(Dataset items)

-------

-- ==== Sys2Proof/Certificates/Slice0/Obligations.lean ====
section
/-! DEFINITION. The statements for the provers. Each says which rules of the spec it states; `Does` (Sys2Proof/Safety.lean) says
that a command answers a next state with the queue and the fuses as they were, and `Chip.Only` what it leaves as it was. -/

open Sys2Proof Sys2Proof.Machine

/-! ## Activation -/

/-- R93, R96, R98, R100, Tables 3.5 and 4.2: what the messages that a line without a key takes do to it.
Where the rules leave a choice it follows the model's (assumption log entries 70 and 90). -/
def Obligations.MessagesThatRangeALine : Prop :=
  (∀ (x : Line) (m : Msg) (len : Nat) (pat : Word) (s : State), s.chip.HearsOpen x m → s.chip.actState x ≠ stDark →
    32 ≤ len → len ≤ 1024 →
    Does (.profile x m [⟨len, pat⟩]) s fun c =>
      c.f (LPx_PROF_LEN_LEN x 0) = len ∧ c.reg (LPx_PROF_PAT x 0) = pat ∧
      Chip.Only (LPx_PROF_LEN x 0 :: LPx_PROF_PAT x 0 :: keyedRegs x) (heardCtrs x) [] [.line x] s.chip c) ∧
  (∀ (x : Line) (m : Msg) (serial tid : Nat) (s : State), s.chip.HearsOpen x m → serial = s.otp.serial → serial < 2 ^ 64 →
    (s.chip.actState x = stAnnouncing ∨ s.chip.actState x = stRanging) → tid % 1024 ≠ 0x3FF →
    Does (.tidAssign x m serial tid) s fun c =>
      c.actState x = stRanging ∧ c.f (LPx_IDENT_TID x) = tid % 1024 ∧ c.f (LPx_IDENT_EQD x) = 0 ∧ (c.line x).eqds = [] ∧
      c.deadline (.line x .rangeTo) = some (s.chip.now + max 80 (s.chip.f (LPx_ACT_TMR1_RANGE_TO x)) * frameCcy) ∧
      c.ctr (N_LPx_MSG_RX x) = s.chip.ctr (N_LPx_MSG_RX x) + 1 ∧
      Chip.Only (LPx_IDENT x :: LPx_ACT_STATUS x :: keyedRegs x) (heardCtrs x) (stateTimers x) [.line x] s.chip c) ∧
  (∀ (x : Line) (m : Msg) (eqd fn : Nat) (s : State), s.chip.HearsOpen x m → (m.tid ≠ 0x3FF ∨ s.chip.f (LPx_IDENT_TID x) = 0x3FF) →
    s.chip.actState x = stRanging →
    Does (.eqdAssign x m eqd fn) s fun c =>
      c.actState x = stProving ∧ c.f (LPx_PROVE_STATUS_RESULT x) = 0 ∧ c.f (LPx_PROVE_STATUS_STEP x) = 0 ∧
      (c.line x).eqds = addEqd (s.chip.line x).eqds ⟨max (fn % 2 ^ 48) (m.fn + 2), ((eqd % 2 ^ 22 : Nat) : Int), false⟩ ∧
      c.f (LPx_EQD_ACC_ACC x) = 0 ∧ c.flag (LPx_ACT_ALARM_STATE_DRIFT x) = false ∧
      c.deadline (.line x .proveTo) = some (s.chip.now + max 100 (s.chip.f (LPx_ACT_TMR1_PROVE_TO x)) * msCcy) ∧
      Chip.Only (LPx_ACT_STATUS x :: LPx_PROVE_STATUS x :: LPx_EQD_ACC x :: keyedRegs x) (heardCtrs x) (stateTimers x) [.line x] s.chip c) ∧
  (∀ (x : Line) (m : Msg) (nonce : List Byte) (s : State), s.chip.HearsOpen x m → (m.tid ≠ 0x3FF ∨ s.chip.f (LPx_IDENT_TID x) = 0x3FF) →
    s.chip.actState x = stProving → s.chip.trust.nextLeaf < 2 ^ 20 →
    Does (.nonce x m nonce) s fun c =>
      c.f (LPx_PROVE_STATUS_STEP x) = 1 ∧ (c.line x).proof.map (·.nonce) = some (slice nonce 0 32) ∧
      (c.line x).proof.map (·.signed) = some false ∧ (c.line x).bulkOut = (s.chip.line x).bulkOut.filter (fun b => !b.attest) ∧
      Chip.Only (LPx_PROVE_STATUS x :: keyedRegs x) (heardCtrs x) [] [.line x] s.chip c)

-------

● The problem
Print all the entries above. Keep each one exact.

● Reply to the task
-- ==== Sys2Proof/Certificates/Slice0/Obligations.lean ====
section
/-! DEFINITION. The statements for the provers. Each says which rules of the spec it states; `Does` (Sys2Proof/Safety.lean) says
that a command answers a next state with the queue and the fuses as they were, and `Chip.Only` what it leaves as it was. -/

open Sys2Proof Sys2Proof.Machine

/-! ## Activation -/

/-- R93, R96, R98, R100, Tables 3.5 and 4.2: what the messages that a line without a key takes do to it.
Where the rules leave a choice it follows the model's (assumption log entries 70 and 90). -/
def Obligations.MessagesThatRangeALine : Prop :=
  (∀ (x : Line) (m : Msg) (len : Nat) (pat : Word) (s : State), s.chip.HearsOpen x m → s.chip.actState x ≠ stDark →
    32 ≤ len → len ≤ 1024 →
    Does (.profile x m [⟨len, pat⟩]) s fun c =>
      c.f (LPx_PROF_LEN_LEN x 0) = len ∧ c.reg (LPx_PROF_PAT x 0) = pat ∧
      Chip.Only (LPx_PROF_LEN x 0 :: LPx_PROF_PAT x 0 :: keyedRegs x) (heardCtrs x) [] [.line x] s.chip c) ∧
  (∀ (x : Line) (m : Msg) (serial tid : Nat) (s : State), s.chip.HearsOpen x m → serial = s.otp.serial → serial < 2 ^ 64 →
    (s.chip.actState x = stAnnouncing ∨ s.chip.actState x = stRanging) → tid % 1024 ≠ 0x3FF →
    Does (.tidAssign x m serial tid) s fun c =>
      c.actState x = stRanging ∧ c.f (LPx_IDENT_TID x) = tid % 1024 ∧ c.f (LPx_IDENT_EQD x) = 0 ∧ (c.line x).eqds = [] ∧
      c.deadline (.line x .rangeTo) = some (s.chip.now + max 80 (s.chip.f (LPx_ACT_TMR1_RANGE_TO x)) * frameCcy) ∧
      c.ctr (N_LPx_MSG_RX x) = s.chip.ctr (N_LPx_MSG_RX x) + 1 ∧
      Chip.Only (LPx_IDENT x :: LPx_ACT_STATUS x :: keyedRegs x) (heardCtrs x) (stateTimers x) [.line x] s.chip c) ∧
  (∀ (x : Line) (m : Msg) (eqd fn : Nat) (s : State), s.chip.HearsOpen x m → (m.tid ≠ 0x3FF ∨ s.chip.f (LPx_IDENT_TID x) = 0x3FF) →
    s.chip.actState x = stRanging →
    Does (.eqdAssign x m eqd fn) s fun c =>
      c.actState x = stProving ∧ c.f (LPx_PROVE_STATUS_RESULT x) = 0 ∧ c.f (LPx_PROVE_STATUS_STEP x) = 0 ∧
      (c.line x).eqds = addEqd (s.chip.line x).eqds ⟨max (fn % 2 ^ 48) (m.fn + 2), ((eqd % 2 ^ 22 : Nat) : Int), false⟩ ∧
      c.f (LPx_EQD_ACC_ACC x) = 0 ∧ c.flag (LPx_ACT_ALARM_STATE_DRIFT x) = false ∧
      c.deadline (.line x .proveTo) = some (s.chip.now + max 100 (s.chip.f (LPx_ACT_TMR1_PROVE_TO x)) * msCcy) ∧
      Chip.Only (LPx_ACT_STATUS x :: LPx_PROVE_STATUS x :: LPx_EQD_ACC x :: keyedRegs x) (heardCtrs x) (stateTimers x) [.line x] s.chip c) ∧
  (∀ (x : Line) (m : Msg) (nonce : List Byte) (s : State), s.chip.HearsOpen x m → (m.tid ≠ 0x3FF ∨ s.chip.f (LPx_IDENT_TID x) = 0x3FF) →
    s.chip.actState x = stProving → s.chip.trust.nextLeaf < 2 ^ 20 →
    Does (.nonce x m nonce) s fun c =>
      c.f (LPx_PROVE_STATUS_STEP x) = 1 ∧ (c.line x).proof.map (·.nonce) = some (slice nonce 0 32) ∧
      (c.line x).proof.map (·.signed) = some false ∧ (c.line x).bulkOut = (s.chip.line x).bulkOut.filter (fun b => !b.attest) ∧
      Chip.Only (LPx_PROVE_STATUS x :: keyedRegs x) (heardCtrs x) [] [.line x] s.chip c)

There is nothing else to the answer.